The time has been flying by so fast, as our Research Experience class is now already in our fourth week of the quarter! Last week (April 16), we had our second lab day at Manchester Environmental Services National Lab. There, Puget Sound Restoration Fund researcher Ryan Crim has been showing us how PSRF is managing the conservation of the Olympia oyster. It is an amazing experience to be able to see how the hatchery operates, and to learn about the larval stages of the Olympia oyster.

Sieving larvae
We were careful to screen every last larva.

The purpose of our second lab visit was to clean and feed our stained larvae from the previous week, as well as screen them by size to identify any deceased ones. Because of their age, they should be longer than 120μm. We screened the larvae first through this size screen, followed by a 100μm screen. Any larvae that made it through the 100μm were considered deceased, meaning that they have not grown since we collected them. We then placed our two sample populations of oysters back into their containers with clean seawater and about 1L each of algae to eat.
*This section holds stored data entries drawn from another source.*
-- ==== Sys2Proof/Laws/Ring.lean ====
section
/-! SUPPORT. What PUSH does to the ring buffer, read through its accessors: the spec lemmas of
`execPush` (40_fifo.md R121, R122, 20_memory.md R78). -/

namespace Sys2Proof.Machine

theorem push_headIdx (s : State) (b : Byte) : (s.writeSlot s.tailIdx b).commit.headIdx = s.headIdx := by
  simp only [State.headIdx, State.slots, State.commit_size, State.writeSlot_size, State.commit_ring]
  split <;> rfl

theorem push_tailIdx (s : State) (b : Byte) : (s.writeSlot s.tailIdx b).commit.tailIdx =
    if s.isFull then s.tailIdx else nextIdx s.slots s.tailIdx := by
  have h1 : (s.writeSlot s.tailIdx b).isFull = s.isFull := rfl
  unfold State.commit
  rw [h1]
  by_cases hf : s.isFull = true
  · simp only [hf, if_true]; rfl
  · simp only [hf, if_false, Bool.false_eq_true]; exact nextIdx_mod

theorem push_storage (s : State) (b : Byte) : (s.writeSlot s.tailIdx b).commit.ring.storage =
   s.ring.storage.write s.tailIdx b := by
  simp only [State.commit_ring]; split <;> rfl

theorem push_slots (s : State) (b : Byte) : (s.writeSlot s.tailIdx b).commit.slots = s.slots := by
  simp [State.slots]

/-- Any slot after a PUSH: the byte at `tail`, every other as before (R121). -/
theorem push_readSlot (s : State) (b : Byte) (x : Nat) :
    (s.writeSlot s.tailIdx b).commit.readSlot x = if x = s.tailIdx then b else s.readSlot x := by
  rw [← State.readSlot_writeSlot]
  simp only [State.readSlot, push_storage, State.writeSlot_ring, State.commit_env]

/-- The occupied count after a PUSH: one more, unless the buffer is full (R121, R122). -/
theorem push_occupied (s : State) (b : Byte) :
    occupied s.slots s.headIdx (s.writeSlot s.tailIdx b).commit.tailIdx =
      if s.isFull then occupied s.slots s.headIdx s.tailIdx else occupied s.slots s.headIdx s.tailIdx + 1 := by
  rw [push_tailIdx]
  split
  · rfl
  · next hf => exact occupied_nextIdx_tail s.headIdx_lt s.tailIdx_lt (by simpa [State.isFull] using hf)

/-- The buffer is full exactly when N - 1 slots are occupied (R126). -/
theorem State.isFull_iff (s : State) : s.isFull = true ↔ occupied s.slots s.headIdx s.tailIdx = s.slots - 1 := by
  have h2 := s.two_le_slots
  have hh := s.headIdx_lt
  have ht := s.tailIdx_lt
  simp only [State.isFull, beq_iff_eq, nextIdx_eq ht, occupied_eq hh ht]
  split_ifs <;> omega

/-- The buffer is empty exactly when no slot is occupied (R126). -/
theorem State.isEmpty_iff (s : State) : s.isEmpty = true ↔ occupied s.slots s.headIdx s.tailIdx = 0 := by
  simp only [State.isEmpty, beq_iff_eq, occupied_eq_zero s.headIdx_lt s.tailIdx_lt]

/-- After a PUSH the buffer is not empty. -/
theorem push_isEmpty (s : State) (b : Byte) : (s.writeSlot s.tailIdx b).commit.isEmpty = false := by
  refine Bool.eq_false_iff.2 fun h => ?_
  simp only [State.isEmpty, push_headIdx, push_tailIdx, beq_iff_eq] at h
  have h2 := s.two_le_slots
  have ht := s.tailIdx_lt
  split at h
  · next hf =>
    simp only [State.isFull, beq_iff_eq, nextIdx_eq ht] at hf
    split_ifs at hf <;> omega
  · next hf => simp [State.isFull] at hf; exact hf h.symm

theorem push_readHead {s : State} (b : Byte) (h : s.isEmpty = false) :
    (s.writeSlot s.tailIdx b).commit.readSlot s.headIdx = s.readSlot s.headIdx := by
  have h1 : (s.writeSlot s.tailIdx b).commit.readSlot s.headIdx = (s.writeSlot s.tailIdx b).readSlot s.headIdx := by
    simp only [State.readSlot, push_storage, State.writeSlot_ring, State.commit_env]
  rw [h1, State.readSlot_writeSlot, if_neg (by simpa [State.isEmpty] using h)]

end Sys2Proof.Machine
end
We then took two 0.5mL samples from both the South Sound and the Port Gamble larvae. Each of the four of us would do a hand count of how many larvae we saw in each sample under the microscope. With these numbers, we calculated an average number of larvae per mL, which gave us an estimate of the total larvae remaining if each of our samples. We estimated ~16,000 in our sample from Port Gamble broodstock, and  ~19,000 in our sample from South Sound broodstock.

doped oyster close up
“Doped up” oysters relaxing in an Epsom salt solution.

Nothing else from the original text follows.